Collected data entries

-- ==== Sys2Proof/Machine/Signals.lean ====
section
/-!
DEFINITION. Interrupt sources, their delivery and claim, and the monitor counters' events (R786–R805), with the event bits of a
context and the completion of a wait (R396–R399), which delivery reaches.
-/

namespace Sys2Proof.Machine

/-- The local sources that their owners list (R159, R209, R251, R297, R355, R433, R518, R551, R607, R642, R700, R746, R787, R788,
R849); every other number is reserved and never arrives. -/
def sourceListed (n : Nat) : Bool :=
  n < 0x70 || (0x70 ≤ n && n ≤ 0x78) || (0x80 ≤ n && n < 0x100) || (0x100 ≤ n && n ≤ 0x102) || (0x110 ≤ n && n ≤ 0x112)
    || (0x140 ≤ n && n ≤ 0x148) || (0x180 ≤ n && n ≤ 0x183) || (0x1C0 ≤ n && n ≤ 0x1C6) || (0x200 ≤ n && n ≤ 0x203)
    || (0x2F0 ≤ n && n ≤ 0x2F3) || (0x300 ≤ n && n ≤ 0x309) || (0x340 ≤ n && n ≤ 0x349) || (0x380 ≤ n && n ≤ 0x3A0)
    || (0x3C0 ≤ n && n ≤ 0x3C5) || (0x3E0 ≤ n && n ≤ 0x3ED) || (0x3F0 ≤ n && n ≤ 0x3F8)

/-- What may be signalled inside a command: an arrival at a source of a region, or an occurrence of a monitor event. -/
inductive Signal where
  | arrive (r : Region) (n : Nat)
  | blockEvent (r : Region) (b : Nat) (sel qual n : Nat)
  | regionEvent (r : Region) (sel qual n : Nat)
  | chipEvent (sel qual n : Nat)
deriving DecidableEq, Repr

namespace Dev

/-! ### Sources and targets -/

/-- Whether a source is enabled (R789, R791). -/
def irqEnabled (d : Dev) (r n : Nat) : Bool := bitOf (d.reg (RGN_IRQ_EN r (n / 32))).toNat (n % 32)

/-- The pending count of a source (R789). -/
def irqCount (d : Dev) (r n : Nat) : Nat := d.fld (RGN_IRQ_SRC_count r n)

/-- The sources of a region whose count is not zero, in number order. -/
def irqPending (d : Dev) (r : Nat) : List Nat :=
  ((d.regs.filter (fun e => RGN_IRQ_SRC r 0 ≤ e.1 && e.1 < RGN_IRQ_SRC r 1024 && fieldOf e.2 24 8 != 0)).map
    (fun e => (e.1 - RGN_IRQ_SRC r 0) / 4))

/-- Whether a supervisor context's target byte is parked (R793). -/
def targetParked (d : Dev) (r byte : Nat) : Bool :=
  byte < 0x80 && (!d.cellRuns r (byte / 8) (byte % 8) || 2 ≤ d.blockState r (byte / 8) || d.fld (RGN_PWR_REGION_state r) == 2)

/-- The effective target of a local target byte (R793): the named target, else the fallback, else the MP. -/
def effTarget (d : Dev) (r byte : Nat) : Nat :=
  if d.targetParked r byte then
    let fb := d.fld (RGN_IRQ_FALLBACK_target r)
    if d.targetParked r fb then 0x80 else fb
  else byte

/-- Whether a source's target lies in its own region and is no host (R792). -/
def irqLocal (d : Dev) (r n : Nat) : Bool :=
  let reg := d.fld (RGN_IRQ_SRC_region r n)
  d.fld (RGN_IRQ_SRC_target r n) ≤ 0x80 && (reg == 0xF || reg == r)

/-- The sources a local target may claim: enabled, pending and effectively targeted at it (R798). -/
def claimable (d : Dev) (r target : Nat) : List Nat :=
  (d.irqPending r).filter (fun n => d.irqEnabled r n && d.irqLocal r n
    && d.effTarget r (d.fld (RGN_IRQ_SRC_target r n)) == target)

/-- The inbox entries of a local target (R796). -/
def inboxFor (d : Dev) (r : Region) (target : Nat) : List InboxEntry :=
  (d.g r).inbox.filter (fun e => d.effTarget r.val e.target == target)

/-- Whether a local target is signalled (R794). -/
def signalled (d : Dev) (r : Region) (target : Nat) : Bool :=
  !(d.claimable r.val target).isEmpty || !(d.inboxFor r target).isEmpty

/-! ### Event bits of a context (R396) -/

/-- Whether a channel's configuration word names context `k` as receiver and is enabled (R436, R482, R487). -/
def chanReceives (d : Dev) (regional : Bool) (n k : Nat) : Bool :=
  let r := ctxRegion k
  let b := ctxBlock k
  if regional then
    d.on (RGN_RCH_CFG_enable r n) && d.fld (RGN_RCH_CFG_recv_block r n) == b
      && d.fld (RGN_RCH_CFG_recv_cell r n) == ctxCell k && d.fld (RGN_RCH_CFG_recv_ctx r n) == k % 32
  else
    d.on (BLK_CH_CFG_enable r b n) && d.fld (BLK_CH_CFG_recv_cell r b n) == ctxCell k
      && d.fld (BLK_CH_CFG_recv_ctx r b n) == k % 32

/-- The visible messages of a block channel, keyed `(region × 16 + block) × 64 + n`, or region channel, `region × 256 + n`. -/
def chanMsgs (d : Dev) (regional : Bool) (r b n : Nat) : List ChannelMsg :=
  if regional then Sparse.get (fun _ => []) d.regionCh (r * 256 + n)
  else Sparse.get (fun _ => []) d.blockCh ((r * 16 + b) * 64 + n)

/-- CH_DATA: an enabled channel of which the context is receiver holds a visible message (R443). -/
def chData (d : Dev) (k : Nat) : Bool :=
  let r := ctxRegion k
  let b := ctxBlock k
  d.blockCh.any (fun e => e.1 / 64 == r * 16 + b && d.chanReceives false (e.1 % 64) k)
    || d.regionCh.any (fun e => e.1 / 256 == r && d.chanReceives true (e.1 % 256) k)

/-- Whether a channel could accept a message from a block (R443). -/
def chanRoom (d : Dev) (regional : Bool) (r b n : Nat) : Bool :=
  if regional then !Sparse.get (fun _ => false) d.chSpent ((r * 256 + n) * 16 + b)
  else (d.chanMsgs false r b n).length < 16
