-- ==== Sys2Proof/Machine/Panes.lean ====
section
/-!
DEFINITION. Panes (R122–R134, R217–R220, R253–R262, R915–R917): write sessions, the checks of writes and of closes, check codes,
the division of pane memory, swaps and the forced freeing of a pane.
-/

namespace Sys2Proof.Machine

namespace Dev

/-- The state of a pane in a region (R123, R155): 0 FREE, 1 ACTIVE, 2 RETIRING. -/
def paneState (d : Dev) (r p : Nat) : Nat :=
  if p = 0 then d.fld (RGN_PANE_STAT_pane0_state r) else d.fld (RGN_PANE_STAT_pane1_state r)

/-- Set the state of a pane in a region. -/
def setPaneState (d : Dev) (r p v : Nat) : Dev :=
  if p = 0 then d.setFld (RGN_PANE_STAT_pane0_state r) v else d.setFld (RGN_PANE_STAT_pane1_state r) v

/-- Whether R123 permits writes to a pane in a region's effective mode. -/
def paneWritable (d : Dev) (r : Region) (p : Nat) : Bool :=
  match d.paneState r.val p with
  | 0 => (d.g r).mode != .load
  | 1 => (d.g r).mode.isOpen
  | _ => false

/-- Change the front-end state of a region. -/
def modFront (d : Dev) (r : Region) (f : FrontState → FrontState) : Dev := d.modR r (fun g => { g with front := f g.front })

/-- The pane that RGN_PANE_WR reads (R246): the pane of the session or check-code computation in progress, and otherwise the one written. -/
def shownPane (d : Dev) (r : Region) : Nat :=
  match (d.g r).front.session, (d.g r).front.codeBusy with
  | some p, _ => p
  | none, p :: _ => p
  | none, [] => d.fld (RGN_PANE_WR_pane r.val)

/-- Keep RGN_PANE_WR.in_progress: a session is open, or a check code is computed (R246). -/
def showSession (d : Dev) (r : Region) : Dev :=
  d.setFld (RGN_PANE_WR_in_progress r.val) (if (d.g r).front.session.isSome || (d.g r).front.codeBusy != [] then 1 else 0)

/-- Start the computation of a pane's check code (R126). -/
def startCode (d : Dev) (r : Region) (p : Nat) : Dev :=
  (d.modFront r (fun f => { f with codeBusy := f.codeBusy.filter (· != p) ++ [p] })).showSession r

/-- A pane's contents as a region holds it (R126, R258): its division word, then the bytes of its pricking window and of its pane store
window, lowest address first, DESIGN CHOICE (log 139): the spec names what the code covers and not the order. -/
def paneContents (d : Dev) (r p : Nat) : List Byte :=
  bytesLE 4 (d.divWord r p).toNat ++ d.bytes (prickBase r p) 0x10000 ++ d.bytes (paneBase r p) 0x60000

/-- Write bytes of a pane's windows; those of the ACTIVE pane are kept as they stood, until the session closes (R220). -/
def paneBytes (d : Dev) (r : Region) (p a : Nat) (data : List Byte) : Dev :=
  let new := (List.range data.length).filter (fun i => !(d.g r).front.saved.any (·.1 == a + i))
  let d := d.when (d.paneState r.val p == 1)
    (fun d => d.modFront r (fun f => { f with saved := f.saved ++ new.map (fun i => (a + i, d.byte (a + i))) }))
  d.setBytes a data

/-- The part as a front-end pass reads its pane: what a session that is still open wrote to the ACTIVE pane is not there yet (R220). -/
def passView (d : Dev) (r : Region) : Dev := (d.g r).front.saved.foldl (fun d c => d.setBytes c.1 [c.2]) d

/-! ### Rejections (R248, R294) -/

/-- Record a rejection in RGN_PRK_REJ and set `f` (R217–R219, R917). -/
def prkRej (d : Dev) (r : Region) (f : Fld) (cause pane kind index : Nat) : Dev :=
  (d.setReg (RGN_PRK_REJ r.val) (BitVec.ofNat 32 (cause * 2 ^ 28 + pane % 2 * 2 ^ 16 + kind % 4 * 2 ^ 12 + index % 2 ^ 11))).err f r 0x100

/-- Record a rejection in RGN_CLS_REJ (R254, R261, R262, R294). -/
def clsRej (d : Dev) (r : Region) (cause pane kind index : Nat) : Dev :=
  d.setReg (RGN_CLS_REJ r.val) (BitVec.ofNat 32 (cause * 2 ^ 28 + pane % 2 * 2 ^ 16 + kind % 8 * 2 ^ 13 + index % 2 ^ 12))

end Dev

/-! ### Values a window accepts at write (R218, R916) -/

/-- Whether a next-node value is defined (R216). -/
def nextOk (v : Nat) : Bool := v == 0 || v == 1 || 256 ≤ v

/-- Whether a node record holds no undefined value (R224, R916). -/
def nodeOk (n : Nat) : Bool :=
  bitsOf n 255 160 == 0 && bitsOf n 146 141 ≤ 32 && bitsOf n 111 96 == 0 && bitsOf n 82 77 ≤ 32 && nextOk (bitsOf n 63 55)
    && bitsOf n 54 50 ≤ 16 && bitsOf n 38 32 == 0 && bitsOf n 22 21 != 3 && bitsOf n 20 19 ≤ 1 && bitsOf n 18 13 ≤ 32

/-- Whether a transition entry holds no undefined value (R226). -/
def transitionOk (t : Nat) : Bool := bitsOf t 127 73 == 0 && nextOk (bitsOf t 72 64)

### Assignment
Quote the records above from their first line through the line containing "n && n ≤ 0x3A0)", both ends included.

### Reply
-- ==== Sys2Proof/Machine/Signals.lean ====
section
/-!
DEFINITION. Interrupt sources, their delivery and claim, and the monitor counters' events (R786–R805), with the event bits of a
context and the completion of a wait (R396–R399), which delivery reaches.
-/

namespace Sys2Proof.Machine

/-- The local sources that their owners list (R159, R209, R251, R297, R355, R433, R518, R551, R607, R642, R700, R746, R787, R788,
R849); every other number is reserved and never arrives. -/
def sourceListed (n : Nat) : Bool :=
  n < 0x70 || (0x70 ≤ n && n ≤ 0x78) || (0x80 ≤ n && n < 0x100) || (0x100 ≤ n && n ≤ 0x102) || (0x110 ≤ n && n ≤ 0x112)
    || (0x140 ≤ n && n ≤ 0x148) || (0x180 ≤ n && n ≤ 0x183) || (0x1C0 ≤ n && n ≤ 0x1C6) || (0x200 ≤ n && n ≤ 0x203)
    || (0x2F0 ≤ n && n ≤ 0x2F3) || (0x300 ≤ n && n ≤ 0x309) || (0x340 ≤ n && n ≤ 0x349) || (0x380 ≤ n && n ≤ 0x3A0)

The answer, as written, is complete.